Why would anyone trust this Prime Minister on anything?
This is the Government that rubbished its own risk assessments on a no-deal Brexit and claimed they were out of date when they were no such thing; this is the Government that illegally prorogued parliament to shut down scrutiny of its flagship policy; this is the Government that confined millions to their homes during lockdown, then let the Prime Minister’s chief of staff away without so much as a slap on the wrist for breaking the rules. This is the Prime Minister who promised he would not abolish the Department for International Development and then did exactly that, the Prime Minister who has u-turned so many times he doesn’t know which way is north.
They’ve miscalculated, badly.

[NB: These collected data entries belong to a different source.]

-- ==== Sys2Proof/Machine/Assembler.lean ====
section
/-! DEFINITION. The two-pass assembler (spec/30_encoding.md R151 to R163, R166) over tokenized lines: the scan pass with the symbol
table, the encode pass, the data directives, and the instruction and data images with the trailing halt word. -/

namespace Sys2Proof.Machine

/-- The statement of one source line, as tokens (R151). -/
inductive Stmt where
  | none
  | dataSegment
  | textSegment
  | op (name : Text) (operands : List Text)
deriving DecidableEq, Repr

/-- One source line: its label, its statement, and its original text (R151, R163). -/
structure SourceLine where
  label  : Option Text
  stmt   : Stmt
  source : Text
deriving DecidableEq, Repr

/-- The segment a line stands in; the source starts in `.text` (R151). -/
inductive Segment where
  | text
  | data
deriving DecidableEq, Repr

/-! Data directives (R158 to R162). -/

/-- A data directive: values of a width in bits, or a string (R158). -/
inductive Directive where
  | values (bits : Nat)
  | asciz
deriving DecidableEq, Repr

/-- The directive names (R158). -/
def directiveNames : List (Text × Directive) :=
  [(['.','b','y','t','e'], .values 8), (['.','h','a','l','f'], .values 16), (['.','w','o','r','d'], .values 32),
   (['.','d','w','o','r','d'], .values 64), (['.','d','o','u','b','l','e'], .values 64), (['.','a','s','c','i','z'], .asciz)]

/-- The range of a directive value by how its literal is written (R159). -/
def checkDirectiveRange (bits : Nat) (l : Literal) : Except Error Int :=
  if l.kind = .decimal ∨ l.negative = true then checkRange (-2 ^ (bits - 1)) (2 ^ (bits - 1) - 1) l.value
  else checkRange 0 (2 ^ bits - 1) l.value

/-- The bytes of a value of n bytes, least significant first: the value mod 2^(8n) (R159, R160, R162). -/
def littleEndianBytes (v : Int) : Nat → List Byte
  | 0 => []
  | n + 1 => BitVec.ofInt 8 v :: littleEndianBytes (v / 256) n

/-- One directive operand as bytes (R158, R159). -/
def directiveValue (bits : Nat) (t : Text) : Except AsmStop (List Byte) := do
  let l ← orStop (parseLiteral t)
  let v ← orStop (checkDirectiveRange bits l)
  return littleEndianBytes v (bits / 8)

/-- The operands of a value directive in order. -/
def directiveValues (bits : Nat) : List Text → Except AsmStop (List Byte)
  | [] => .ok []
  | t :: ts => do
    let b ← directiveValue bits t
    let bs ← directiveValues bits ts
    return b ++ bs

/-- The byte of one character of a string (R161): its code for an ASCII character. A code above 127 has no stated byte, and neither has
a raw U+0000, since R161 derives that `.asciz` never emits 0x00 (log entry 3). -/
def charByte (c : Char) : Byte :=
  if 0 < c.toNat ∧ c.toNat < 128 then BitVec.ofNat 8 c.toNat else BitVec.ofNat 8 ((Config.wideCharByte c.toNat).val + 1)

/-- The five escapes (R161). -/
def escapeByte (c : Char) : Option Byte :=
  if c = 'n' then some 0x0A#8
  else if c = 't' then some 0x09#8
  else if c = '\\' then some 0x5C#8
  else if c = '"' then some 0x22#8
  else if c = 'r' then some 0x0D#8
  else none

/-- The bytes of a string's inside, escape-processed, with no terminator (R161). A bare quote inside is no one quoted string. DESIGN
CHOICE (log entry 16): a backslash with nothing after it, which is an operand whose only closing quote is escaped such as `"ab\"`, is the
unfinished escape `\` and fails with InvalidEscapeSequence. -/
def ascizBytes (name : Text) : Text → Except AsmStop (List Byte)
  | [] => .ok []
  | '\\' :: c :: r =>
    match escapeByte c with
    | some b => do
      let bs ← ascizBytes name r
      return b :: bs
    | none => .error (.error (.invalidEscapeSequence ['\\', c]))
  | '\\' :: [] => .error (.error (.invalidEscapeSequence ['\\']))
  | '"' :: _ => .error (.shape name)
  | c :: r => do
    let bs ← ascizBytes name r
    return charByte c :: bs

/-- The inside of a quoted token: what stands between its first and its last character, both quotes. The last one counts as the closing
quote though a backslash stands before it (log entry 16). -/
def unquote (t : Text) : Option Text :=
  match t with
  | '"' :: r =>
    match r.reverse with
    | '"' :: q => some q.reverse
    | _ => none
  | _ => none

/-- A data-segment statement as bytes (R158); anything that is no directive is UnknownMnemonic. -/
def encodeData (name : Text) (ops : List Text) : Except AsmStop (List Byte) :=
  match findNamed directiveNames name with
  | none => .error (.error (.unknownMnemonic name))
  | some (.values bits) => if ops = [] then .error (.shape name) else directiveValues bits ops
  | some .asciz =>
    match ops with
    | [t] =>
      match unquote t with
      | some inside => ascizBytes name inside
      | none        => .error (.shape name)
    | _ => .error (.shape name)

/-! The scan pass (R153 to R155). -/

/-- What the scan pass carries: the segment, the number of text statements so far, the symbol table. -/
structure ScanState where
  segment : Segment
  count   : Nat
  sym     : SymTab
deriving DecidableEq, Repr

/-- The address of the k-th text statement (R153, R156). -/
def textAddr (k : Nat) : Nat := textBase.toNat + 4 * k

/-- A label's address (R154): in the text segment that of the next instruction word; in the data segment unspecified
(log entry 2). -/
def labelAddr (st : ScanState) (l : Text) : Nat :=
  match st.segment with
  | .text => textAddr st.count
  | .data => Config.dataLabelAddress l

/-- The label of a line recorded; a second definition is DuplicateLabel (R155). -/
def scanLabel (st : ScanState) (label : Option Text) : Except AsmStop ScanState :=
  match label with
  | none => .ok st
  | some l =>
    match st.sym.find l with
    | some _ => .error (.error (.duplicateLabel l))
    | none   => .ok { st with sym := st.sym ++ [(l, labelAddr st l)] }

/-- The segment and address bookkeeping of a line (R153). -/
def scanStmt (st : ScanState) (stmt : Stmt) : ScanState :=
  match stmt with
  | .none        => st
  | .dataSegment => { st with segment := .data }
  | .textSegment => { st with segment := .text }
  | .op _ _      => if st.segment = .text then { st with count := st.count + 1 } else st

/-- The scan pass over the lines in order (R153). DESIGN CHOICE (log entry 17): the label of a line whose statement is `.data` or `.text`
stands in the segment before the directive, because the prefix comes before it on the line; R153 and R154 do not say. -/
def scanLines : ScanState → List SourceLine → Except AsmStop ScanState
  | st, [] => .ok st
  | st, l :: ls =>
    match scanLabel st l.label with
    | .error e => .error e
    | .ok st   => scanLines (scanStmt st l.stmt) ls

/-- The symbol table of a source (R155). -/
def symbolTable (ls : List SourceLine) : Except AsmStop SymTab :=
  match scanLines { segment := .text, count := 0, sym := [] } ls with
  | .error e => .error e
  | .ok st   => .ok st.sym

/-! The encode pass (R156, R157, R162). -/

/-- One entry of the instruction image with what the output line shows (R156, R163). -/
structure TextEntry where
  addr   : Word
  word   : Word
  source : Text
  trace  : TraceFields
deriving DecidableEq, Repr

/-- The two images the hardware consumes (R163; spec/70_reset_and_hazards.md R462). -/
structure AsmOutput where
  text : List TextEntry
  data : List (Word × Byte)
deriving DecidableEq, Repr

/-- What the encode pass carries: the segment, the number of text statements and of data bytes so far, and the images. -/
structure EncodeState where
  segment : Segment
  count   : Nat
  text    : List TextEntry
  data    : List (Word × Byte)
deriving DecidableEq, Repr

/-- Data bytes placed from an address upwards, with no padding (R162). -/
def placeBytes (a : Nat) : List Byte → List (Word × Byte)
  | [] => []
  | b :: bs => (BitVec.ofNat 32 a, b) :: placeBytes (a + 1) bs

/-- One line of the encode pass (R156, R158). -/
def encodeLine (sym : SymTab) (st : EncodeState) (l : SourceLine) : Except AsmStop EncodeState :=
  match l.stmt with
  | .none        => .ok st
  | .dataSegment => .ok { st with segment := .data }
  | .textSegment => .ok { st with segment := .text }
  | .op name ops =>
    match st.segment with
    | .text => do
      let e ← encodeStatement (textAddr st.count) name ops sym
      return { st with
        count := st.count + 1
        text := st.text ++ [{ addr := BitVec.ofNat 32 (textAddr st.count), word := e.word, source := l.source, trace := e.trace }] }
    | .data => do
      let bs ← encodeData name ops
      return { st with data := st.data ++ placeBytes (dataBase + st.data.length) bs }

/-- The encode pass over the lines in order; it stops at the first failure (R156). -/
def encodeLines (sym : SymTab) : EncodeState → List SourceLine → Except AsmStop EncodeState
  | st, [] => .ok st
  | st, l :: ls =>
    match encodeLine sym st l with
    | .error e => .error e
    | .ok st   => encodeLines sym st ls

/-- The halt word after the last instruction, at the next address (R157). -/
def haltEntry (count : Nat) : TextEntry :=
  { addr := BitVec.ofNat 32 (textAddr count), word := haltWord, source := [], trace := traceOf .halt none }

/-- The assembler: the scan pass, then the encode pass, then the halt word (R153 to R157; spec/60_exceptions.md R403). -/
def assemble (ls : List SourceLine) : Except AsmStop AsmOutput := do
  let sym ← symbolTable ls
  let st ← encodeLines sym { segment := .text, count := 0, text := [], data := [] } ls
  return { text := st.text ++ [haltEntry st.count], data := st.data }

/-- The instruction image: (address, word) pairs (R163). -/
def AsmOutput.image (o : AsmOutput) : List (Word × Word) := o.text.map fun e => (e.addr, e.word)

/-! The output text (R150, R163). -/

/-- A trace field: its text, or `NULL` where the format lacks it (R150). -/
def traceFieldText (f : TraceField) : Option Int → Text
  | some v => Config.traceFieldText f v
  | none   => ['N', 'U', 'L', 'L']

/-- The value of a register field or a funct field as a number. -/
def fieldValue {n : Nat} (b : Option (BitVec n)) : Option Int := b.map fun v => (v.toNat : Int)

/-- `<opcode>-<funct3>-<funct7>-<rd>-<rs1>-<rs2>-<imm>` (R150, R163). -/
def traceText (t : TraceFields) : Text :=
  List.intercalate ['-']
    [traceFieldText .opcode (fieldValue (some t.opcode)), traceFieldText .funct3 (fieldValue t.funct3),
     traceFieldText .funct7 (fieldValue t.funct7), traceFieldText .rd (fieldValue t.rd), traceFieldText .rs1 (fieldValue t.rs1),
     traceFieldText .rs2 (fieldValue t.rs2), traceFieldText .imm t.imm]

/-- `<addr-hex> <word-hex> , <original-text> # <trace fields>` (R163). -/
def TextEntry.line (e : TextEntry) : Text :=
  Config.addrText e.addr ++ [' '] ++ Config.wordText e.word ++ [' ', ',', ' '] ++ e.source ++ [' ', '#', ' '] ++ traceText e.trace

/-- `<addr-hex> <byte-hex>` (R163). -/
def dataLine (p : Word × Byte) : Text := Config.addrText p.1 ++ [' '] ++ Config.byteText p.2

/-- The assembler's output text (R163): a line per instruction, a blank line, a line per data byte. -/
def AsmOutput.lines (o : AsmOutput) : List Text := o.text.map TextEntry.line ++ [[]] ++ o.data.map dataLine

end Sys2Proof.Machine
end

They’re ignoring Scots’ liking for their own parliament and their deep mistrust of Mr Johnson.
UK Government figures have argued that if they did not impose the rule of mutual consent on trading standards and relied on reaching consensus with the other nations of the UK, then it would effectively give any one nation the power to threaten potential future trade deals. Giving Scotland (or Wales or Northern Ireland) that effective veto could be said to short-change voters elsewhere in the UK.
But again, there wouldn’t be a problem if the UK Government could just be trusted to insist upon high standards when concluding trade deals. They say they can, but no one believes them.
And so we’re left with one government claiming to champion devolution when it really wants to end it, and another claiming to be beefing it up when it’s really undermining it.
Welcome to 2020. Don’t expect next year to be any easier.